++++ SOURCE RECORDS
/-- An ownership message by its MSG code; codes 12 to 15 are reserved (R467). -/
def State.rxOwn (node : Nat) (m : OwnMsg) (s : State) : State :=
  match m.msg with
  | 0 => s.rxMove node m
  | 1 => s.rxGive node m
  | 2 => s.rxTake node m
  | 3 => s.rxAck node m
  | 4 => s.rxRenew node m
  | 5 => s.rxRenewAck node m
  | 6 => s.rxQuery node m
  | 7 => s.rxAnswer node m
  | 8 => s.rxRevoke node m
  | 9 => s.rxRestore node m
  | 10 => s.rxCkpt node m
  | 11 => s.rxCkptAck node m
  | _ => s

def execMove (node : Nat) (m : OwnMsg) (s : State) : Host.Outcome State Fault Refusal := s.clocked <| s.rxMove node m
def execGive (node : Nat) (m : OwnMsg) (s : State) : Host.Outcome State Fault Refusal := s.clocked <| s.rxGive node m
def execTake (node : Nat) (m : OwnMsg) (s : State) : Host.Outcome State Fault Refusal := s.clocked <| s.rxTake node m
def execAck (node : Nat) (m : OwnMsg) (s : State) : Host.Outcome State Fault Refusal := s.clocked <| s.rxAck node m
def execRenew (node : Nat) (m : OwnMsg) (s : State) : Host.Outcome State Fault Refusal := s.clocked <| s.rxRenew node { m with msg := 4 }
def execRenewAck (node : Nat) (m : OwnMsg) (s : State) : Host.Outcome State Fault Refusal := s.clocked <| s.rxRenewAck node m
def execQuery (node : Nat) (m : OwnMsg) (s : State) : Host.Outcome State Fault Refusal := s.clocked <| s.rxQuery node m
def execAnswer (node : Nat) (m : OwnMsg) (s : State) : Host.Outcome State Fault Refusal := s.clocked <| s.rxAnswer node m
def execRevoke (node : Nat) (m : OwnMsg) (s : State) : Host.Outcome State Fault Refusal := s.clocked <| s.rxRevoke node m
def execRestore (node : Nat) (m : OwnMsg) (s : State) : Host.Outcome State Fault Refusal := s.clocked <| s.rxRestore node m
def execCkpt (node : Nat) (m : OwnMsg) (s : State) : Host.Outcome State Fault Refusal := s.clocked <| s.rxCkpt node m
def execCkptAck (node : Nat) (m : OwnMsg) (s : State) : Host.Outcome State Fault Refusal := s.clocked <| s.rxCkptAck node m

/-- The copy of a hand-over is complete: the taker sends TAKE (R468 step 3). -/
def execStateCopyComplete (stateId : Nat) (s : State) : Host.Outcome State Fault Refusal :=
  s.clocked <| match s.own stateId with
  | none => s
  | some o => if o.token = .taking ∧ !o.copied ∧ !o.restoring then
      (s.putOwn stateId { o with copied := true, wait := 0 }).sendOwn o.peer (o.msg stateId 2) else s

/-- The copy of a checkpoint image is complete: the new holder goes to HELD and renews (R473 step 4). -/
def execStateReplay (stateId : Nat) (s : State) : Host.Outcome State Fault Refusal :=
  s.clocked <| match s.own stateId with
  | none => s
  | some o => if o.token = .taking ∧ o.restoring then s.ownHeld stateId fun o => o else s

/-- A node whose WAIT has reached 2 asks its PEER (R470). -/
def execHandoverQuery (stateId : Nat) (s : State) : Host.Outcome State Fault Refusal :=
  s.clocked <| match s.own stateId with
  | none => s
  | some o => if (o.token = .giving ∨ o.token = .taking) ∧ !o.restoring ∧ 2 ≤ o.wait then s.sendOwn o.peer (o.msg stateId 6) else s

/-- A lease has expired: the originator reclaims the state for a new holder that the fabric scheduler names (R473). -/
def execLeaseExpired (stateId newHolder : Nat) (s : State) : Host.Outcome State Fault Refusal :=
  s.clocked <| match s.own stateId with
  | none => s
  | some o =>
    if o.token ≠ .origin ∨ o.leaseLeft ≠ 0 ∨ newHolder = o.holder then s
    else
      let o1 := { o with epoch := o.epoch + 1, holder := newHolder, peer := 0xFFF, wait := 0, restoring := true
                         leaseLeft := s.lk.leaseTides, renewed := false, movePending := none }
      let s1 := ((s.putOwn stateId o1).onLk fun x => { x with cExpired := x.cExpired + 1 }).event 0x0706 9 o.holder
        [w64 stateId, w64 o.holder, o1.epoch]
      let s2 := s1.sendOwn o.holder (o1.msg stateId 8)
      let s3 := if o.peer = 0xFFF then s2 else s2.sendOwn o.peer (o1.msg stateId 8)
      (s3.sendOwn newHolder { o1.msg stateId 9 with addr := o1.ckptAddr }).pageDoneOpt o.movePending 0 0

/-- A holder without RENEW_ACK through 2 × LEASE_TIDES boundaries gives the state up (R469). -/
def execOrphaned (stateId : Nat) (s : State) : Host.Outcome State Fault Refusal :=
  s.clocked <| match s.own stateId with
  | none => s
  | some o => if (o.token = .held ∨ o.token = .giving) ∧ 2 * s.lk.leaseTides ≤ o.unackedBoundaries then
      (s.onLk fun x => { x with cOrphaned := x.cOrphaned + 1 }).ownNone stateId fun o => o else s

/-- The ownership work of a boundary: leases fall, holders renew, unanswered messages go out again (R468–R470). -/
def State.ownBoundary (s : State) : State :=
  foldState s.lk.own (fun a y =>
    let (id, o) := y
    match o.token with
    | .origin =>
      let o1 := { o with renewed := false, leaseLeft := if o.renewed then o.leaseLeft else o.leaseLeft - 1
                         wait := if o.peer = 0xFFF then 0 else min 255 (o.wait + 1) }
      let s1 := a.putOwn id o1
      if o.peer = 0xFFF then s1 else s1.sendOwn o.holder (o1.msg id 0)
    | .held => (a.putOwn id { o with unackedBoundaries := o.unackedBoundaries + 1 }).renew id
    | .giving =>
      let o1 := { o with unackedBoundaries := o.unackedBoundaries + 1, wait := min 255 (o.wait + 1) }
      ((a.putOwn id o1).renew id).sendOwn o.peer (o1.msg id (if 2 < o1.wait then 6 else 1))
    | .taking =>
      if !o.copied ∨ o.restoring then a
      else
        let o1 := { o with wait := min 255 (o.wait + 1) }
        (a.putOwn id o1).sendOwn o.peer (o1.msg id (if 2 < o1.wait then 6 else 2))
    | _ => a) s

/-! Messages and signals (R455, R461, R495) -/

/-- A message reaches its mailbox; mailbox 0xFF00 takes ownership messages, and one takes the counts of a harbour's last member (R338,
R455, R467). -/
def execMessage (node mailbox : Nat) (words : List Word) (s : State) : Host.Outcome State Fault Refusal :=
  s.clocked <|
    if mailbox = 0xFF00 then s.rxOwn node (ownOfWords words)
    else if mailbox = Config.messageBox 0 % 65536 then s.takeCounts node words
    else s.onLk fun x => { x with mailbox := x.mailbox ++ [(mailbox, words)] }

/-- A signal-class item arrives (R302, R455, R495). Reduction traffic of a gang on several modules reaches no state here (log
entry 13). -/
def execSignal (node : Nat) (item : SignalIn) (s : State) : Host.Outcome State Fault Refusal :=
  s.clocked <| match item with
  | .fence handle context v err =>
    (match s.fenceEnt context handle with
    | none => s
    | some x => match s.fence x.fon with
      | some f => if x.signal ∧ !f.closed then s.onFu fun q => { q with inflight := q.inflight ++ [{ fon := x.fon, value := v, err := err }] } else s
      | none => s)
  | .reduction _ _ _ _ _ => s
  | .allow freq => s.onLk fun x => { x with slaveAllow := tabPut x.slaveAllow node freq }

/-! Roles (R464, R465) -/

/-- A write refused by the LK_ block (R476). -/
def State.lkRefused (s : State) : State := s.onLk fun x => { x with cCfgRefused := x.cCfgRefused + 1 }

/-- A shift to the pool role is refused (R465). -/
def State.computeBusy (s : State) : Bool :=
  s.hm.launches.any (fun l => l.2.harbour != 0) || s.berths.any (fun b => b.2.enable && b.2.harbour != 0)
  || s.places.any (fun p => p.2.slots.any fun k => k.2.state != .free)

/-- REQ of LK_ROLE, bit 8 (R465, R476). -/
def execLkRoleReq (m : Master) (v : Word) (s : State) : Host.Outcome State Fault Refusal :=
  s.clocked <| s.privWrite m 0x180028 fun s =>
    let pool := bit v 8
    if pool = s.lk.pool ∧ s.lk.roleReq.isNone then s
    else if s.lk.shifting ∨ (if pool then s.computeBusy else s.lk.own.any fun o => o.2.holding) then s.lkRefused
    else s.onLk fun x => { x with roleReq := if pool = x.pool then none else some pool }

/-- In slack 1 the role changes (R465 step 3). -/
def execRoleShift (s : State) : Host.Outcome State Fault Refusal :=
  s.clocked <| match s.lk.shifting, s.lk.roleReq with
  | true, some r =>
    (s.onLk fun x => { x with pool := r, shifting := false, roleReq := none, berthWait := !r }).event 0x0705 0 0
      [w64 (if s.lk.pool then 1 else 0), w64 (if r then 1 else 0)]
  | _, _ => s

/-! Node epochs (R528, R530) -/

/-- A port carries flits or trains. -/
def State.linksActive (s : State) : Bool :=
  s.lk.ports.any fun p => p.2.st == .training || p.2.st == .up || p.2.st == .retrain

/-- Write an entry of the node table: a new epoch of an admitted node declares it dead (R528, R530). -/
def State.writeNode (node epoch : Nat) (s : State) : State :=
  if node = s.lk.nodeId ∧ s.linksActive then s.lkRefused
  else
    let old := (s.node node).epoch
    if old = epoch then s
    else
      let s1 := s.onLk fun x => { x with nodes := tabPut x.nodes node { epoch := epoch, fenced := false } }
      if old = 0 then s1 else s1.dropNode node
++++++++
WHAT YOU SHOULD DO: Copy all the lines above that hold the string "rxRestore".

RESULT OF THIS TASK:
  | 9 => s.rxRestore node m
def execRestore (node : Nat) (m : OwnMsg) (s : State) : Host.Outcome State Fault Refusal := s.clocked <| s.rxRestore node m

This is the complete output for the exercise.